(The task) Go through the data from its first line and retype each line, stopping once the line containing "while there is none. -/" has been retyped.

(Information given)

-- ==== Sys2Proof/Machine/Gate.lean ====
section
/-! DEFINITION. The Gate Unit (chapter 3): the gate record, readiness, the ready set, release and
clearing. Taking a GO, which may withdraw the station, stands with the Show Engine. -/

namespace Sys2Proof.Machine

/-- The participant set of the show record; empty while there is none. -/
def participants (s : State) : Set32 := (s.she.showRec.map (·.members)).getD 0

/-- The slot of the show in progress. -/
def showSlot (s : State) : Nat := (s.she.showRec.map (·.slot)).getD 0

/-- The gate record changed. -/
def modGate (f : GateRec → GateRec) (s : State) : State :=
  s.modGtu fun u => { u with gate := u.gate.map f }

/-- The engine state changed, its records kept. -/
def setEngine (e : Engine) (s : State) : State := s.modShe fun h => { h with engine := e }

/-- A gate record of gate 0 (R40). -/
def GateRec.zero (now : Nat) : GateRec :=
  { number := some 0, phase := .standing, readySet := 0, leadIn := some (now + Config.leadInUs)
    readyMoment := 0, timer := none, settle := none, readyFrame := none, goFrame := none
    readyLost := none }

/-- R40: gate 0 opens at the end of the AGREE. -/
def openGate0 (s : State) : State := s.modGtu fun u => { u with gate := some (GateRec.zero s.now) }

/-! ## Readiness (R40, R42, R43) -/

/-- The slot of an item holds its block, READY or (at a gate past 0) BAD. -/
def itemHeld (s : State) (item : Nat) (badToo : Bool) : Bool :=
  match slotOf s item with
  | some sl => sl.state == .ready || (badToo && sl.state == .bad)
  | none => false

/-- Both pointers have passed an item: its block has been held, though its slot may hold a later one (DEDUCED, log
entry 50). -/
def itemPassed (s : State) (item : Nat) : Bool := decide (item < min s.csq.play.item s.csq.lead.item)

/-- R40, third condition: the first cue of the walk, in item 1, is held, or there is none. -/
def firstCueHeld (s : State) : Bool :=
  s.csq.builtin ||
    match s.csq.play.pos with
    | none => true
    | some _ => itemHeld s 1 false || itemPassed s 1

/-- R42, second condition: every MOVE of this show has ended (R116). -/
def movesEnded (s : State) : Bool := s.fig.run.all fun r => !r.showMove

/-- R42, third condition: the first cue after the gate is held READY or BAD, or there is none. A cue whose item is
neither of the two resident is not held (DESIGN CHOICE, log entry 51). -/
def nextCueHeld (s : State) : Bool :=
  match s.csq.gateAfter with
  | some (some _, item) => s.csq.builtin || itemHeld s item true || itemPassed s item
  | some (none, _) => true
  | none => false

/-- The conditions of R40 at gate 0 and of R42 at a later gate. -/
def gateReady (s : State) (g : GateRec) : Bool :=
  g.phase == .standing &&
    match g.number with
    | none => false
    | some 0 => g.leadIn.isNone && s.csq.parts.isSome && firstCueHeld s
    | some (_ + 1) => movesEnded s && nextCueHeld s

/-- The READY of the gate record queued (R43); the record holds its number. -/
def queueReady (g : GateRec) (s : State) : State :=
  queueFrame (.ready (showSlot s) (g.number.getD 0))
    (modGate (fun g => { g with readyFrame := some s.bus.nextId, readyLost := none }) s)

/-- R43, steps 1 and 2. -/
def becomeReady (g : GateRec) (s : State) : State :=
  queueReady g (setEngine .gateWait (modGate (fun g => { g with phase := .readyQueued }) s))

/-- The readiness check of R40 and R42. -/
def gateCheck (s : State) : State :=
  match s.gtu.gate with
  | some g => if gateReady s g then becomeReady g s else s
  | none => s

/-! ## Release (R45) -/

/-- The gate number after a release; none after gate 255. -/
def nextGate : Option Nat → Option Nat
  | some n => if n < 255 then some (n + 1) else none
  | none => none

/-- R45: the steps of a release. -/
def releaseGate (g : GateRec) (s : State) : State :=
  (match g.goFrame with
    | some id => removeFrame id s
    | none => s).modGtu fun u =>
    { u with
      gate := some { g with
        number := nextGate g.number, phase := .released, readySet := 0, timer := none
        settle := some (s.now + Config.settleUs), readyFrame := none, goFrame := none
        readyLost := none } }

/-- Every participant is in the ready set. -/
def allReady (s : State) (g : GateRec) : Bool := Bits.subset (participants s) g.readySet

/-- The check for release (R45). -/
def checkRelease (s : State) : State :=
  match s.gtu.gate with
  | some g => if g.phase = .ready ∧ allReady s g then releaseGate g s else s
  | none => s

/-- R47: the deadline is worked out again while the gate timer runs. A deadline that has passed is due
at the GATE_TIMER_EXPIRY that follows at the same moment (log entry 31). -/
def recomputeGate (s : State) : State :=
  match s.gtu.gate with
  | some g =>
    if g.phase = .ready ∧ g.timer.isSome then
      modGate (fun g => { g with timer := some (gateDeadline s g (participants s)) }) s
    else s
  | none => s

/-! ## READY (R43, R44) -/

/-- R44: a READY heard, for a slot and a gate, from a source. -/
def takeReady (src slot gate : Nat) (s : State) : State :=
  match s.gtu.gate with
  | none => s
  | some g =>
    if slot = showSlot s ∧ Bits.mem (participants s) src then
      if g.number = some gate then
        if Bits.mem g.readySet src then s
        else checkRelease (recomputeGate
          (modGate (fun g => { g with readySet := Bits.insert g.readySet src }) s))
      else s.modGtu fun u => { u with stray := bump 1 u.stray }
    else s

/-- R43, steps 3 to 6: the own READY of this number is read back. -/
def readyReadBack (id : Nat) (s : State) : State :=
  match s.gtu.gate with
  | none => s
  | some g =>
    if g.phase = .readyQueued ∧ g.readyFrame = some id then
      let g1 := { g with
        readySet := Bits.insert g.readySet (ownNo s), phase := .ready, readyMoment := s.now
        readyFrame := none }
      checkRelease (s.modGtu fun u =>
        { u with gate := some { g1 with timer := some (gateDeadline s g1 (participants s)) } })
    else s

/-! ## GO (R48, R49) -/

/-- R48: the gate timer expires in phase READY; a GO is queued. -/
def gateTimerExpires (g : GateRec) (s : State) : State :=
  queueFrame (.go (showSlot s) (g.number.getD 0) (g.readySet &&& participants s))
    (modGate (fun g => { g with timer := none, goFrame := some s.bus.nextId }) s)

/-- The participant set changed. -/
def setMembers (m : Set32) (s : State) : State :=
  s.modShe fun h => { h with showRec := h.showRec.map fun r => { r with members := m } }

/-- R49, step 1: one ADVISORY for each other station that the GO removes, ascending. -/
def excludePeers (s : State) (removed : List Nat) : State :=
  removed.foldl (fun s n => if n = ownNo s then s else raiseFault .gateExcludedPeer n s) s

/-! ## Removals (R35, R36) and clearing (R52) -/

/-- A participant leaves the set; the deadline and the release are worked out again. -/
def removeMember (n : Nat) (s : State) : State :=
  if inShow s ∧ Bits.mem (participants s) n then
    checkRelease (recomputeGate (setMembers (Bits.erase (participants s) n) s))
  else s

/-- Whether a frame is a READY or a GO. -/
def isGateFrame : Content → Bool
  | .ready _ _ | .go _ _ _ => true
  | .hello _ | .time _ | .call _ _ _ _ | .menu _ _ _ | .agree _ _ _ _ _ | .withdraw _ _ | .claim _ _
  | .release _ | .fault _ _ | .status _ _ => false

/-- R52: the gate record is cleared. -/
def clearGate (s : State) : State :=
  (removeFrames isGateFrame s).modGtu fun u => { u with gate := none }

end Sys2Proof.Machine
end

(Answer to this task)
-- ==== Sys2Proof/Machine/Gate.lean ====
section
/-! DEFINITION. The Gate Unit (chapter 3): the gate record, readiness, the ready set, release and
clearing. Taking a GO, which may withdraw the station, stands with the Show Engine. -/

namespace Sys2Proof.Machine

/-- The participant set of the show record; empty while there is none. -/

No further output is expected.